Richard King began serving as principal horn of The Cleveland Orchestra in 1997, having joined the ensemble in 1988 as Associate Principal at the age of twenty. Mr. King has been featured numerous times as soloist with the Cleveland Orchestra and has also appeared as soloist with the Tokyo Symphony and New Zealand’s Auckland Philharmonia. A native of Long Island, New York, Richard began playing the horn at the age of nine and spent six years as a student of Arthur Green. He then attended the Curtis Institute of Music in Philadelphia where his primary horn teacher was former Cleveland Orchestra principal Myron Bloom. While at Curtis, he spent summers at the Tanglewood, Spoleto, and Schleswig-Holstein music festivals. An active chamber musician and recitalist, he has performed as a member of the Center City Brass Quintet since 1985; their five recordings on the Chandos label have been met with wide critical acclaim. His albums of Chamber Music for Horn and Schubert Lieder transcribed for horn and piano has been released by Albany Records. Mr. King is on the faculty at the Cleveland Institute of Music and the Kent/Blossom Music Professional training program. He plays a Conn 8D french horn and is a clinician for the Conn-Selmer musical instrument company. Richard lives in Cleveland Heights with his wife Julie, a cellist, and their children, Charlie and Amelia.

Richard is a Conn-Selmer Artist and performs on the Conn 8-D horn exclusively.
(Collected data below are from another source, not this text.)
-- ==== Sys2Proof/Laws/Step.lean ====
section
/-! SUPPORT. What any command and any step can do to the whole state, said once: the queue stands, and fabric time stands or is
reached, but for the commands that set the clock. -/

namespace Sys2Proof.Machine

open Sys2Proof

/-- The commands that may change the keeper's counts otherwise than by letting fabric time pass: synchronisation, supplies,
resets, sleep, and the bring-up stages. -/
def setsClock : Instr → Bool
  | .moduleReset _ _ | .sleep _ _ | .wake _ _ | .wakeAtReached | .fabricWakePattern _ | .sync _ _ | .announceTimeout | .powerOn | .lowerLimitTrip | .inputLostInSleep | .auxInputLost | .auxInputRestored | .moduleResetNAssert | .moduleResetNRelease | .moduleResetNColdHold | .thermalSample _ | .thermalShutdown | .thermalShutdownExit | .bringupStage _ | .followUp _ _ => true
  | _ => false

/-- The outcome of a command: a next state with the same queue, whose clock has only been let pass unless the command sets it. -/
structure Goes (s : State) (sets : Bool) (o : Out) : Prop where
  out : ∃ c d, o = .next { s with clock := c, dev := d } ∧ (sets = false → ∃ n, c = s.clock.reach n)

theorem Clock.reach_zero (c : Clock) : c.reach 0 = c := by
  simp [Clock.reach]

theorem Clock.reach_reach (c : Clock) (m n : Nat) : (c.reach m).reach ((c.reach m).time + n) = c.reach (max c.time m + n) := by
  have h1 : max (max c.time m) (max c.time m + n) = max c.time (max c.time m + n) := by omega
  simp only [Clock.reach, h1]
  split
  · congr 1
    omega
  · rfl

theorem goes_onDev (s : State) (b : Bool) (f : Clock → Dev → Dev) : Goes s b (s.onDev f) :=
  ⟨⟨s.clock, f s.clock s.dev, rfl, fun _ => ⟨0, (Clock.reach_zero _).symm⟩⟩⟩

theorem goes_atTime (s : State) (b : Bool) (n : Nat) (f : Clock → Dev → Dev) : Goes s b (s.atTime n f) :=
  ⟨⟨_, _, rfl, fun _ => ⟨n, rfl⟩⟩⟩

theorem goes_onBoth (s : State) (f : Clock → Dev → Clock × Dev) : Goes s true (s.onBoth f) :=
  ⟨⟨_, _, rfl, fun h => Bool.noConfusion h⟩⟩

theorem goes_execDoorbellPoll (rs : RsId) (s : State) : Goes s false (execDoorbellPoll rs s) := by
  unfold execDoorbellPoll
  repeat' split
  all_goals first | exact goes_onDev _ _ _ | exact goes_atTime _ _ _ _

theorem goes_execModerationTimeout (rs : RsId) (s : State) : Goes s false (execModerationTimeout rs s) := by
  unfold execModerationTimeout
  dsimp only
  repeat' split
  all_goals first | exact goes_onDev _ _ _ | exact goes_atTime _ _ _ _

theorem goes_execDrainBoundExpiry (rs : RsId) (s : State) : Goes s false (execDrainBoundExpiry rs s) := by
  unfold execDrainBoundExpiry
  repeat' split
  all_goals first | exact goes_onDev _ _ _ | exact goes_atTime _ _ _ _

theorem goes_execRoceAckTimeout (rs : RsId) (s : State) : Goes s false (execRoceAckTimeout rs s) := by
  unfold execRoceAckTimeout
  dsimp only
  repeat' split
  all_goals first | exact goes_onDev _ _ _ | exact goes_atTime _ _ _ _

theorem goes_execUpdateRepeatTimeout (p sequence : Nat) (s : State) : Goes s false (execUpdateRepeatTimeout p sequence s) := by
  unfold execUpdateRepeatTimeout
  repeat' split
  all_goals first | exact goes_onDev _ _ _ | exact goes_atTime _ _ _ _

theorem goes_execRecorderFreezeTimeout (s : State) : Goes s false (execRecorderFreezeTimeout s) := by
  unfold execRecorderFreezeTimeout
  repeat' split
  all_goals first | exact goes_onDev _ _ _ | exact goes_atTime _ _ _ _

theorem goes_execCoalesceWindowClose (i : Nat) (s : State) : Goes s false (execCoalesceWindowClose i s) := by
  unfold execCoalesceWindowClose
  repeat' split
  all_goals first | exact goes_onDev _ _ _ | exact goes_atTime _ _ _ _

theorem goes_execCompositionEffective (s : State) : Goes s false (execCompositionEffective s) := by
  unfold execCompositionEffective
  repeat' split
  all_goals first | exact goes_onDev _ _ _ | exact goes_atTime _ _ _ _

theorem goes_execGracePeriodEnd (s : State) : Goes s false (execGracePeriodEnd s) := by
  unfold execGracePeriodEnd
  repeat' split
  all_goals first | exact goes_onDev _ _ _ | exact goes_atTime _ _ _ _

theorem goes_execLldpTtlExpiry (port i : Nat) (s : State) : Goes s false (execLldpTtlExpiry port i s) := by
  unfold execLldpTtlExpiry
  repeat' split
  all_goals first | exact goes_onDev _ _ _ | exact goes_atTime _ _ _ _

theorem goes_execLldpTransmit (port : Nat) (s : State) : Goes s false (execLldpTransmit port s) := by
  unfold execLldpTransmit
  dsimp only
  repeat' split
  all_goals first | exact goes_onDev _ _ _ | exact goes_atTime _ _ _ _

theorem goes_execGateEntryBoundary (port : Nat) (s : State) : Goes s false (execGateEntryBoundary port s) := by
  unfold execGateEntryBoundary
  repeat' split
  all_goals first | exact goes_onDev _ _ _ | exact goes_atTime _ _ _ _

theorem goes_execEpochTick (p : Nat) (s : State) : Goes s false (execEpochTick p s) := by
  unfold execEpochTick
  dsimp only
  repeat' split
  all_goals first | exact goes_onDev _ _ _ | exact goes_atTime _ _ _ _

theorem goes_execDeadlineExpiry (r : ReqRef) (s : State) : Goes s false (execDeadlineExpiry r s) := by
  unfold execDeadlineExpiry
  repeat' split
  all_goals first | exact goes_onDev _ _ _ | exact goes_atTime _ _ _ _

theorem goes_execCheckpointTimer (p : Nat) (s : State) : Goes s false (execCheckpointTimer p s) := by
  unfold execCheckpointTimer
  dsimp only
  repeat' split
  all_goals first | exact goes_onDev _ _ _ | exact goes_atTime _ _ _ _

theorem goes_execStripeCloseTimeout (id : Nat) (s : State) : Goes s false (execStripeCloseTimeout id s) := by
  unfold execStripeCloseTimeout
  repeat' split
  all_goals first | exact goes_onDev _ _ _ | exact goes_atTime _ _ _ _

theorem goes_execMemoryWindowExpiry (ch : Nat) (s : State) : Goes s false (execMemoryWindowExpiry ch s) := by
  unfold execMemoryWindowExpiry
  repeat' split
  all_goals first | exact goes_onDev _ _ _ | exact goes_atTime _ _ _ _

theorem goes_execFwActivation (s : State) : Goes s false (execFwActivation s) := by
  unfold execFwActivation
  repeat' split
  all_goals first | exact goes_onDev _ _ _ | exact goes_atTime _ _ _ _

theorem goes_execFwActivationRollback (s : State) : Goes s false (execFwActivationRollback s) := by
  unfold execFwActivationRollback
  split
  · exact goes_onDev _ _ _
  · exact ⟨⟨_, _, rfl, fun _ => ⟨_, Clock.reach_reach _ _ _⟩⟩⟩

theorem goes_execFrameTransmissionEnd (port : Nat) (s : State) : Goes s false (execFrameTransmissionEnd port s) := by
  unfold execFrameTransmissionEnd
  dsimp only
  repeat' split
  all_goals first | exact goes_onDev _ _ _ | exact goes_atTime _ _ _ _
Ko-Ichiro Yamamoto, one of the foremost Japanese trombonists of his generation, is the principal trombonist of the Seattle Symphony and a faculty member of the University of Washington School of Music. He formerly was a trombonist with the Metropolitan Opera Orchestra, New York for 10 seasons. Active as a soloist, recitalist, chamber music performer and clinician, Ko-ichiro has performed with many groups, including the New York Philharmonic and Metropolitan Opera Chamber Orchestra, and as guest solo principal trombonist of the NHK Symphony Orchestra, Tokyo. Ko-ichiro has been a guest soloist with the Tokyo Symphony Orchestra, the Osaka Municipal Symphonic Band (OMSB), New Philharmonic Japan and The U.S. Army Band (Pershing’s Own). He was a soloist with the Seattle Symphony Orchestra in world-premiere performances of Sam Jones’s Trombone Concerto in April of 2009. Born in Tokyo, he began studying trombone at age 12 with his father, Tatsuo Yamamoto, and Mr.Yoshiki Hakoyama. He studied with Joseph Alessi, principal trombonist of the New York Philharmonic, at The Juilliard School from 1994-96. His solo discography includes “Proof “and “Family Tree” (Kosei Publishing) and “Trombone Concerto” (Octavia Recordings).

His official website is:

Craig Knox is Principal Tuba of the Pittsburgh Symphony Orchestra, Artist-Lecturer in Tuba at Carnegie Mellon University, and Adjunct Professor of Tuba at Duquesne University. He previously served as Acting Principal Tuba of the San Francisco Symphony Orchestra, and held the Principal Tuba chair of the Sacramento Symphony and the New World Symphony orchestras. Prior to his appointment in Pittsburgh, he was in frequent demand as a guest performer with numerous major orchestras including the Philadelphia Orchestra, Cleveland Orchestra, Chicago Symphony Orchestra, Minnesota Orchestra, and the Detroit Symphony Orchestra. Craig performs with the Pittsburgh Symphony Brass and has played and toured with the Chicago Chamber Musicians Brass Quintet and Empire Brass. As soloist, he has appeared with The U.S. Army Band (Pershing’s Own) and with the Pittsburgh Symphony Orchestra, in the world-premiere of Andre Previn’s Triple Concerto for Horn, Trumpet and Tuba. Craig’s solo album A Road Less Traveled is available on the Long Tone Music label, and he can be heard with his colleagues of the low-brass section of the Pittsburgh Symphony on the recording From the Back Row, on the Albany label. He performs each summer with the Grand Teton Music Festival in Jackson, Wyoming.